Ce droit de tirage, doté d’une enveloppe maximale de 25 millions d’euros, vise à soutenir les communes dans l’acquisition de biens exposés aux risques d’inondation et dans la réalisation des travaux de démolition qui en découlent. Il constitue un outil concret pour accompagner les territoires sinistrés, renforcer la sécurité des citoyens et permettre une reconstruction plus résiliente. La date limite de transmission des pièces justificatives est désormais prolongée jusqu’au 14 juillet 2028. Le remboursement éventuel des montants non utilisés interviendra, le cas échéant, en 2029.
Neuf communes concernées, une logique d’égalité
Le Gouvernement a également approuvé les neuf arrêtés modificatifs octroyant une subvention dans le cadre de ce droit de tirage. Les communes concernées sont :
• Chaudfontaine ;
• Esneux ;
• Liège ;
• Limbourg ;
• Pepinster ;
• Rochefort ;
• Theux ;
• Trooz ;
• Verviers.
Plusieurs communes ont déjà utilisé l’intégralité de leur enveloppe. D’autres, comme Esneux et Rochefort, font face à des situations plus complexes : procédures d’expropriation en cours, absence d’accord avec certains propriétaires, reports d’opérations vers un second droit de tirage ou encore délais liés aux acquisitions et démolitions.
La prolongation décidée permet donc d’adapter le calendrier aux réalités administratives et humaines rencontrées par les communes. Elle évite également que des moyens prévus pour des opérations utiles soient remboursés trop rapidement alors que les dossiers restent nécessaires pour la sécurité et l’aménagement futur des zones touchées.
Une utilisation plus efficace des moyens publics
Cette décision s’inscrit dans une logique de responsabilité et de bonne gestion. En alignant l’échéance du premier droit de tirage sur celle du second, la Wallonie permet aux communes d’optimiser l’utilisation des deux enveloppes disponibles. Objectif : éviter les doublons, limiter les pertes de moyens, soutenir les projets réellement utiles et garantir que chaque euro public soit utilisé de manière efficace.
« Cette prolongation est une décision de bon sens. Elle permet aux communes sinistrées de poursuivre leur travail sans précipitation inutile. Notre priorité est d’apporter des solutions utiles et concrètes aux citoyens touchés par les inondations », souligne François Desquesnes, Ministre du Territoire.
Accompagner les communes dans la durée
Près de cinq ans après les inondations de juillet 2021, certains dossiers restent longs et sensibles. Les acquisitions de biens, les discussions avec les propriétaires, les expropriations éventuelles et les travaux de démolition demandent du temps. La décision du Gouvernement wallon permet de maintenir le soutien régional aux communes concernées, tout en assurant un suivi rigoureux des moyens engagés.
La Wallonie avance dans ses schémas stratégiques par bassin versant
Le Gouvernement wallon a pris connaissance de l’état des lieux de l’avancement des schémas stratégiques multidisciplinaires par bassin versant. Cette démarche s’inscrit dans le suivi de la recommandation 135 de la Commission d’enquête parlementaire sur les inondations de juillet 2021. Ces schémas visent à mieux organiser la reconstruction, la prévention et l’aménagement du territoire dans les zones exposées aux risques d’inondation. Ils permettent d’agir à l’échelle la plus pertinente : celle des bassins versants, là où l’eau circule réellement.
Deux bassins versants déjà engagés, un troisième programmé
La Wallonie avance de manière progressive, en donnant la priorité aux territoires les plus sensibles. Les choix sont posés sur base de critères clairs : le niveau de risque d’inondation, le degré d’urbanisation, la disponibilité des données hydrauliques et les moyens administratifs disponibles.

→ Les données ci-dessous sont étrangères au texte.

/-- A step d1 of dimension 1, not 0 unless `zero`, brings two runs at distance v closer than their length. -/
def meets (len c1 : Nat) (s1 v : Int) (zero : Bool) : Bool :=
  let m : Int := (c1 : Int) - 1
  if s1 = 0 then decide (v.natAbs < len) && (zero || decide (1 < c1))
  else
    let a : Int := s1.natAbs
    let lo := max ((-(len : Int) - v) / a + 1) (-m)
    let hi := min (((len : Int) - v - 1) / a) m
    decide (lo ≤ hi) && (zero || !(lo == 0 && hi == 0))

/-- Do two bytes of one side coincide? -/
def coincide (len c1 c2 c3 : Nat) (s1 s2 s3 : Int) : Bool :=
  (List.range c3).any fun d3 => (List.range (2 * c2 - 1)).any fun k =>
    let d2 : Int := (k : Int) - ((c2 : Int) - 1)
    meets len c1 s1 (d2 * s2 + d3 * s3) (d2 != 0 || d3 != 0)

/-- Is some 32-bit access of a tier-2 block unaligned (R486)? -/
def Block.oddWords (b : Block) : Bool :=
  b.kind = 1 && b.dev.tier == 2 &&
  (b.farOff % 4 != 0 || b.len % 4 != 0 || (b.c1 != 1 && b.f1 % 4 != 0) || (b.c2 != 1 && b.f2 % 4 != 0) || (b.c3 != 1 && b.f3 % 4 != 0))

/-- Stage 2 for a device address: R20, R21, then R194. -/
def State.devCheck (s : State) (b : Block) : Option Nat :=
  let d := b.dev
  match s.checkDev true d b.farLo b.farHi with
  | some code => some (if code = eAddrSecure ∧ b.oddWords = true then eAddrRange else code)
  | none =>
    if b.oddWords then some eAddrRange
    else if s.isSelf d.chip && d.tier == 1 && s.protected b.farLo.toNat (b.farHi - b.farLo).toNat then some eObjProtected
    else none

/-- Stage 3: the near side, and the written side. -/
def Block.restOk (b : Block) (put : Bool) : Bool :=
  decide (b.near % 64 = 0 ∧ b.n1 % 64 = 0 ∧ b.n2 % 64 = 0 ∧ b.n3 % 64 = 0 ∧ b.nearHi ≤ wsBytes) &&
  !(if put then coincide b.len b.c1 b.c2 b.c3 b.f1 b.f2 b.f3 else coincide b.len b.c1 b.c2 b.c3 b.n1 b.n2 b.n3)

/-- The first check that fails, with the upper bits of its ERR_INFO. A class 2 code has been taken by the returned state. -/
def State.blockCheck (s : State) (b : Block) (put : Bool) (own : Option Nat) : Option (Nat × Nat) × State :=
  if !b.shapeOk then (some (eBlockBad, 0), s)
  else if b.kind = 2 then
    match s.checkHandle b.handle b.farLo b.farHi put own with
    | (.error code, s) => (some (code, b.handle % 2 ^ 16 * 2 ^ 16), s)
    | (.ok _, s) => (if b.restOk put then none else some (eBlockBad, 0), s)
  else match s.devCheck b with
    | some code => (some (code, 0), s)
    | none => (if b.restOk put then none else some (eBlockBad, 0), s)

/-! ### Destination ranges (R85) -/

/-- Where a T1 byte, another chip's byte or an object's byte lies in the one space in which destinations are compared. -/
def devKey (chip tier off : Nat) : Nat := chip * 2 ^ 44 + tier * 2 ^ 42 + off

def objKey (index off : Nat) : Nat := 2 ^ 80 + index * 2 ^ 64 + off

/-- The destination range of every run: the near side of a FETCH, the far side of a PUT. A resident object's bytes are bytes of T1. -/
def State.blockDst (s : State) (b : Block) (put : Bool) : List (Nat × Nat) :=
  (List.range b.runs).map fun j =>
    if !put then (b.nearAt j, b.len)
    else
      let o := (b.farAt j).toNat
      if b.kind = 2 then
        let e := s.entry (b.handle % 2 ^ 16)
        (if e.policy = 1 then devKey s.chipId 1 (e.t1Base + o) else objKey e.index o, b.len)
      else (devKey (s.chipOf b.dev.chip) b.dev.tier o, b.len)
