def execSwitchView (q : Fin 64) (s : State) : Out :=
  if s.mem.wiping then .next s else
  match s.scanFlight q 2 with
  | none => .next s
  | some f =>
    let s := s.onFlight f.id fun f => { f with stage := .running }
    match s.indexOf f with
    | (.error code, s) => .next (s.failHandle f.id (f.get 48 4) code)
    | (.ok r, s) =>
      let x := r.index
      let v := f.get 64 1
      let n := f.get 72 8
      if v ≠ 1 - x.active ∨ n < (x.view x.active).foldSeq ∨ x.published < n then .next (s.failCommand f.id eVsSwitchBad 0#32)
      else if !s.viewOk x { x.view v with sideHead := 0 } then .next (s.failCommand f.id eVsIndexBad 0#32)
      else
        let s := s.setObj r.obj (64 + 64 * v + 16) (bytesOf 8 n ++ bytesOf 8 (s.foldHead r n))
        let s := s.setObj r.obj 10 (bytesOf 1 (x.flags % 2 + 2 * v))
        let s := { s with queries := s.queries.map (retire r.obj.index) }
        .next (s.onFlight f.id fun f => { f.finish with result := n })
where
  /-- A query on the index has captured a view before this switch. -/
  retire (i : Nat) (q : Query) : Query := if q.index = i then { q with old := true } else q

end Sys2Proof.Machine
end

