/-- ROCE_ACK, QP_TIMEOUT, CNP, MODIFY, QP_QUERY, HP_LINK_DOWN, HOST_RETRAIN, HOST_PORT_TRAINED and PFC_PAUSE (R378 to R381, R409, R411): an
acknowledgement covers the writes up to its own; a timeout sends again, and puts the QP into ERROR when its retries are used up; MODIFY puts
the image in force, unless it is out of range (an unlisted MTU code among that, in RESET too) or its queue is enabled; the port trains to
the highest mode that both sides allow. That a QP outside RTS drops an acknowledgement is presumed from RoCEv2 (log entry 25); that halvings
are counted, that clearing LINK_EN reports nothing, and that a port without AN_EN comes up only at MODE_MAX are the model's choices (log
entry 28). -/
def Obligations.QueuePairsAndPort : Prop :=
  ∀ (qp : Fin 256) (s : State),
    let p := s.qp qp
    let covered (psn : BitVec 24) (r : Nat × Nat × Nat × List Byte × Option Nat) : Bool := decide ((psn.toNat + 2 ^ 24 - r.1) % 2 ^ 24 < 2 ^ 23)
    let cfg := (s.stg (pageHost + 0x100)).toNat
    let cnps (k : Packet) : List Sent := if k.ecn then [.roce s.hop qp 0 6 []] else []
    (∀ psn k, s.takes k = true → p.state = 1 → ∃ t, exec (.roceAck qp psn .ack k) s = .next t ∧
          (t.qp qp).unacked = p.unacked.filter (fun r => !covered psn r) ∧
      (∀ k, k ≠ qp.val → t.qp k = s.qp k) ∧ t = { s with host := t.host, out := s.out ++ cnps k }) ∧
    (∀ psn r k, (s.takes k = false ∨ p.state ≠ 1) → exec (.roceAck qp psn r k) s = .next s) ∧
    ((p.state ≠ 1 ∨ p.unacked = []) → exec (.qpTimeout qp) s = .next s) ∧
    (p.state = 1 → p.unacked ≠ [] → p.tries < p.retry → ∃ t, exec (.qpTimeout qp) s = .next t ∧
      t.qp qp = { p with tries := p.tries + 1 } ∧ t.out.length = s.out.length + p.unacked.length ∧
      t.count (pageHost + 0x54) = min (s.count (pageHost + 0x54) + p.unacked.length) 0xFFFFFFFF ∧ t.mem = s.mem) ∧
    (p.state = 1 → p.unacked ≠ [] → p.retry ≤ p.tries → ∃ t, exec (.qpTimeout qp) s = .next t ∧ (t.qp qp).state = 2 ∧
      (t.qp qp).unacked = [] ∧ t.mem = s.mem) ∧
    (∀ k, s.takes k = true → ∃ t, exec (.cnp qp k) s = .next t ∧ t.qp qp = { p with halvings := p.halvings + 1 } ∧
      (∀ k, k ≠ qp.val → t.qp k = s.qp k) ∧ t = { s with host := t.host, out := s.out ++ cnps k }) ∧
    (∀ k, s.takes k = false → exec (.cnp qp k) s = .next s) ∧
    (s.qpResult qp = 0 → p.unacked = [] → ∃ t, exec (.modify qp) s = .next t ∧
      t.qp qp = (if (Qp.ofStage s.qpStage).state = 0 then Qp.reset else Qp.ofStage s.qpStage) ∧
      (∀ k, k ≠ qp.val → t.qp k = s.qp k) ∧ t = { s with host := t.host }) ∧
    (s.qpResult qp ≠ 0 → ∃ t, exec (.modify qp) s = .next t ∧ t.host.qps = s.host.qps ∧
      t.host.qpStat = BitVec.ofNat 32 (s.qpResult qp * 2 ^ 4 + qp * 2 ^ 8 + p.state % 4 * 2 ^ 16)) ∧
    (field s.qpStage 3 1 = 0 → s.qpInUse qp = true → 1 ≤ field s.qpStage 30 1 → field s.qpStage 30 1 ≤ 5 → s.qpResult qp = 2) ∧
    ((field s.qpStage 30 1 = 0 ∨ 5 < field s.qpStage 30 1) → s.qpResult qp = 1) ∧
    exec (.qpQuery qp) s =
      .next { s with host := { s.host with qpStat := BitVec.ofNat 32 (0 * 2 ^ 4 + qp * 2 ^ 8 + p.state % 4 * 2 ^ 16) } } ∧
    (s.host.mode = 0 → exec .hpLinkDown s = .next s) ∧
    (s.host.mode ≠ 0 → ∃ t, exec .hpLinkDown s = .next t ∧ t.host = { s.host with mode := 0, pfc := false } ∧
      (t.reg (pageHost + 0x10)).getLsbD 4 = true ∧ t.mem = s.mem) ∧
    (∃ t, exec .hostRetrain s = .next t ∧ t.host = { s.host with mode := 0, pfc := false } ∧
      t.reg (pageHost + 8) = s.reg (pageHost + 8) ||| 2#32 ∧ s.onlyRegs t [pageHost + 8]) ∧
    (∀ n : BitVec 2, (s.reg (pageHost + 8)).getLsbD 0 = true → cfg / 4 % 2 = 1 → 1 ≤ min (cfg % 4) n.toNat →
      ∃ t, exec (.hostPortTrained n) s = .next t ∧ t.host = { s.host with mode := min (cfg % 4) n.toNat } ∧
        t.reg (pageHost + 8) = s.reg (pageHost + 8) &&& ~~~2#32 ∧ s.onlyRegs t [pageHost + 8]) ∧
    (∀ n : BitVec 2, (s.reg (pageHost + 8)).getLsbD 0 = true → cfg / 4 % 2 = 0 → 1 ≤ cfg % 4 → cfg % 4 ≤ n.toNat →
      ∃ t, exec (.hostPortTrained n) s = .next t ∧ t.host = { s.host with mode := cfg % 4 }) ∧
    (∀ (prio : Fin 8) on, exec (.pfcPause prio on) s =
      .next (if cfg / 8 % 2 = 1 ∧ cfg / 16 % 8 = prio.val then { s with host := { s.host with pfc := on } } else s))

Deux bassins sont actuellement concernés, à des stades différents :
- Le schéma stratégique du bassin versant de la Vesdre (environ 703 km²), lancé après les inondations de juillet 2021, est désormais clôturé. Il constitue une base de travail importante pour renforcer la résilience de la vallée et accompagner les communes dans leurs démarches d’aménagement. Ses enseignements doivent dorénavant être mobilisés dans l’élaboration des schémas de développement communaux.
- Le schéma stratégique de l’Ourthe aval (environ 1110 km²) est, lui, entré dans une phase opérationnelle. Le marché a été attribué au bureau SWECO et a débuté officiellement le 10 février 2026. Le premier volet, consacré à l’élaboration du schéma, est attendu pour août 2027. Objectif : produire un outil utile pour les communes, les services publics et l’instruction des permis d’urbanisme et d’urbanisation.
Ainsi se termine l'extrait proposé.